The final CDC influenza activity report for the 2009-10 season appeared on May 28, 2010. While influenza surveillance is carried out year-round, official reporting (FluView publication) routinely happens between October and May to coincide with normally occurring influenza activity in the United States. FluView production will resume during MMWR week 40 (October 3-October 9, 2010). This will be the first report of the 2010-2011 flu season, and will be distributed on October 15. Surveillance reports for all influenza viruses for the 2010-2011 season – including the 2009 H1N1 virus -- will appear on the seasonal influenza website.
What does regular influenza surveillance consist of?
Regular surveillance includes:
- Viral surveillance, which monitors
- The percentage of specimens tested for influenza that are positive for influenza;
- The types and subtypes of influenza viruses circulating;
- Resistance to influenza antiviral medications, and
- The emergence of new strains
How is CDC’s traditional flu surveillance system reported?

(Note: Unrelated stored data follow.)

-- ==== Sys2Proof/Machine/Clock.lean ====
section
/-! DEFINITION. What one REFCLK period does of itself, on an empty queue of commands (log 2): device time counts, the meshes carry beats (07
R174, R176), ports send (12 R296, R306), held requests go on (01 R27), running kernels fetch their next instruction (08 R194, R197), mailboxes
hand over their running commands (14 R363), vector 1 is raised where the health report has changed (14 R357), and staged quotas are copied while no job is in flight (13 Table 13-3). -/

namespace Sys2Proof.Machine

/-- Fetches the word at PC (R194, R200): the fault's cause and code, or the word. -/
def kernelFetch (t : Trowel) : Except (Nat × BitVec 8) Word :=
  let a := t.pc.toNat
  if 0xFFFC < a ∨ !pageOk t t.ctx (a / 4096) then .error (2, eSECURITY) else .ok (BitVec.ofNat 32 (mreadN t.imem a 4))

/-- The Trowel of course `c` fetches and decodes; a legal instruction goes to the end of the queue of commands. -/
def kernelIssue (s : State) (c : Nat) : State :=
  let t := trwOf s c
  match t.state with
  | .running =>
    if !engClocked s (trwEng c) then s else
    match kernelFetch t with
    | .error x => tFault c x.1 x.2 0 s
    | .ok w =>
      match kernelWord c w with
      | none => tFault c 1 eFORMAT 0 s
      | some i => { s with pending := s.pending ++ [i] }
  | _ => s

/-- Whether the queue of commands can take a mailbox's command as it stands: not where its outcome takes operands from outside
(log 2). -/
def selfRun : Instr → Bool
  | .takeover _ _ _ _ => false
  | .lscaleOrder _ _ _ _ _ => false
  | .fwUpdate _ _ _ _ => false
  | _ => true

/-- The running command of mailbox `m` goes to the end of the queue of commands. -/
def mailboxIssue (s : State) (m : Nat) : State :=
  match (mbOf s m).running with
  | none => s
  | some r =>
    if selfRun r.cmd && runsCmd s r.req r.cmd then { s with pending := s.pending ++ [r.cmd] } else s

/-- A held command goes on, in the order of its lane, where its target takes it; an access that was translated keeps its translation (14 R366). -/
def heldGo (h : Held) (s : State) : State :=
  if laneHeld s h.lane then { s with gateHeld := s.gateHeld ++ [h] } else
  match h.cmd, h.runs with
  | .demandAccess a, (x, _) :: _ => if h.lane = hostLane a.eng then hostAccess x a s else physAccess a x s
  | .bar2Access f off len data, rs =>
    if runsHeld s rs then { s with gateHeld := s.gateHeld ++ [h] } else windowGo f off rs len data s
  | .write p k bad, _ => writeGo false p k bad s
  | .writeAcc p k bad, _ => writeGo true p k bad s
  | .aowWrite n pa x, _ => aowGo n pa x s
  | .registerWrite f a z v, _ => bar0Write f a z v s
  | .queueTailWrite f n e v, _ => queueTailGo f n e v s
  | .mailboxTailWrite f m v, _ => mailboxTailGo f m v s
  | _, _ => s

/-- Held commands whose target takes them go on, in order. -/
def gatesOpen (s : State) : State :=
  if s.gateHeld.isEmpty then s else s.gateHeld.foldl (fun s h => heldGo h s) { s with gateHeld := [] }

/-- Whether the gateway at the end of an UP flow of partition `p` holds what comes by it. -/
def flowHeld (s : State) (p f : Nat) : Bool := laneHeld s (flowLane p f)

/-- Core cycles in which some miss waited, of every memory unit (09 Tables 9-5, 9-9). -/
def missTick (s : State) : State :=
  (List.range 20).foldl (fun s u =>
    if (waitingOf s u).any fun x => unitOf x.1 == u then
      if u < 12 then modHbm s u fun h => { h with cnts := tmod 0 h.cnts 0 (· + BitVec.ofNat 32 coreCycles) }
      else { s with ddr := { s.ddr with chanCnts := tmod 0 s.ddr.chanCnts (8 * (u - 12)) (· + BitVec.ofNat 32 coreCycles) } }
    else s) s

/-- Cycles of the Trowels in WAITING, and in RUNNING without an instruction issued, one of which issues in a period (08 Tables 8-9, 8-10). -/
def trowelTick (s : State) : State :=
  (s.trowels.map (·.1)).foldl (fun s c =>
    if !engClocked s (trwEng c) then s else modTrw s c fun t => match t.state with
      | .waiting => { t with waitN := countUp t.cntEn t.waitN coreCycles }
      | .running => { t with stall := countUp t.cntEn t.stall (coreCycles - 1) }
      | _ => t) s

/-- The cycles of the clocked arrays: their row credits grow (16 R430), replays and drains go on (03 R66, R76). -/
def arrayTick (s : State) : State :=
  (s.bricks.map (·.1)).foldl (fun s b =>
    if !engClocked s b then s
    else modBrick s b fun x => { x with credit := min creditCap (x.credit + coreCycles * brickDuty s b)
                                        replayLeft := x.replayLeft - coreCycles, drainLeft := x.drainLeft - coreCycles }) s

/-- One REFCLK period: the meshes and ports run, what was held goes on where it can, kernels and mailboxes issue, the ROM and a recovery go on. -/
def clockTick (s : State) : State :=
  if !islandRuns s then s else
  let held := flowHeld s
  let s := trowelTick (arrayTick (missTick ((List.range 6).foldl (meshTick · held) s)))
  let s := { s with time := s.time + 1 }
  let s := retireAll ((List.range (nPorts s)).foldl portIdle s)
  let s := flushAll s
  let s := gatesOpen ((s.grout.jobs.map (·.seq)).foldl (fun s q => jobGo q s) s)
  let s := (List.range (nCourses s)).foldl kernelIssue s
  let s := (List.range 17).foldl mailboxIssue s
  noteHealth (managerTick (groutIdle (waitLatch (settle (recoveryStep s)))))

end Sys2Proof.Machine
end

CDC’s flu surveillance is reported in a weekly publication called FluView. The Epidemiology and Prevention Branch in the Influenza Division at CDC collects, compiles and analyzes information on flu activity in the U.S. year-round to produce and publish FluView every Friday. Usually FluView is published from October through mid-May, but in response to the ongoing novel H1N1 flu spread, weekly publication of FluView continued over the summer months.
Why is FluView dated a week earlier than the date it is posted?
Flu surveillance data collection is based on a reporting week that starts on Sunday and ends on Saturday of each week. Each surveillance participant is requested to summarize weekly data and submit it to CDC by Tuesday afternoon of the following week. Those data are then downloaded, compiled, and analyzed at CDC and posted on the web on Friday, 3 days later.
For more information about CDC’s surveillance systems, see Overview of Influenza Surveillance in the United States.
2009 H1N1 Individual Case Counts
Why did CDC stop reporting confirmed and probable 2009 H1N1 flu cases?
Individual case counts were kept early during the 2009 H1N1 outbreak when the 2009 H1N1 virus first emerged. As the outbreak expanded and became more widespread, individual case counts become increasingly impractical and not representative of the true extent of the outbreak. This isbecause only a small proportion of persons with respiratory illness are actually tested and confirmed for influenza (including 2009 H1N1) so the true benefit of keeping track of these numbers is questionable. In addition, the extensive spread of 2009 H1N1 flu within the United States made it extremely resource-intensive for states to count individual cases. On July 24, 2009, CDC discontinued reporting of individual cases of 2009 H1N1, but continued to track hospitalizations and deaths.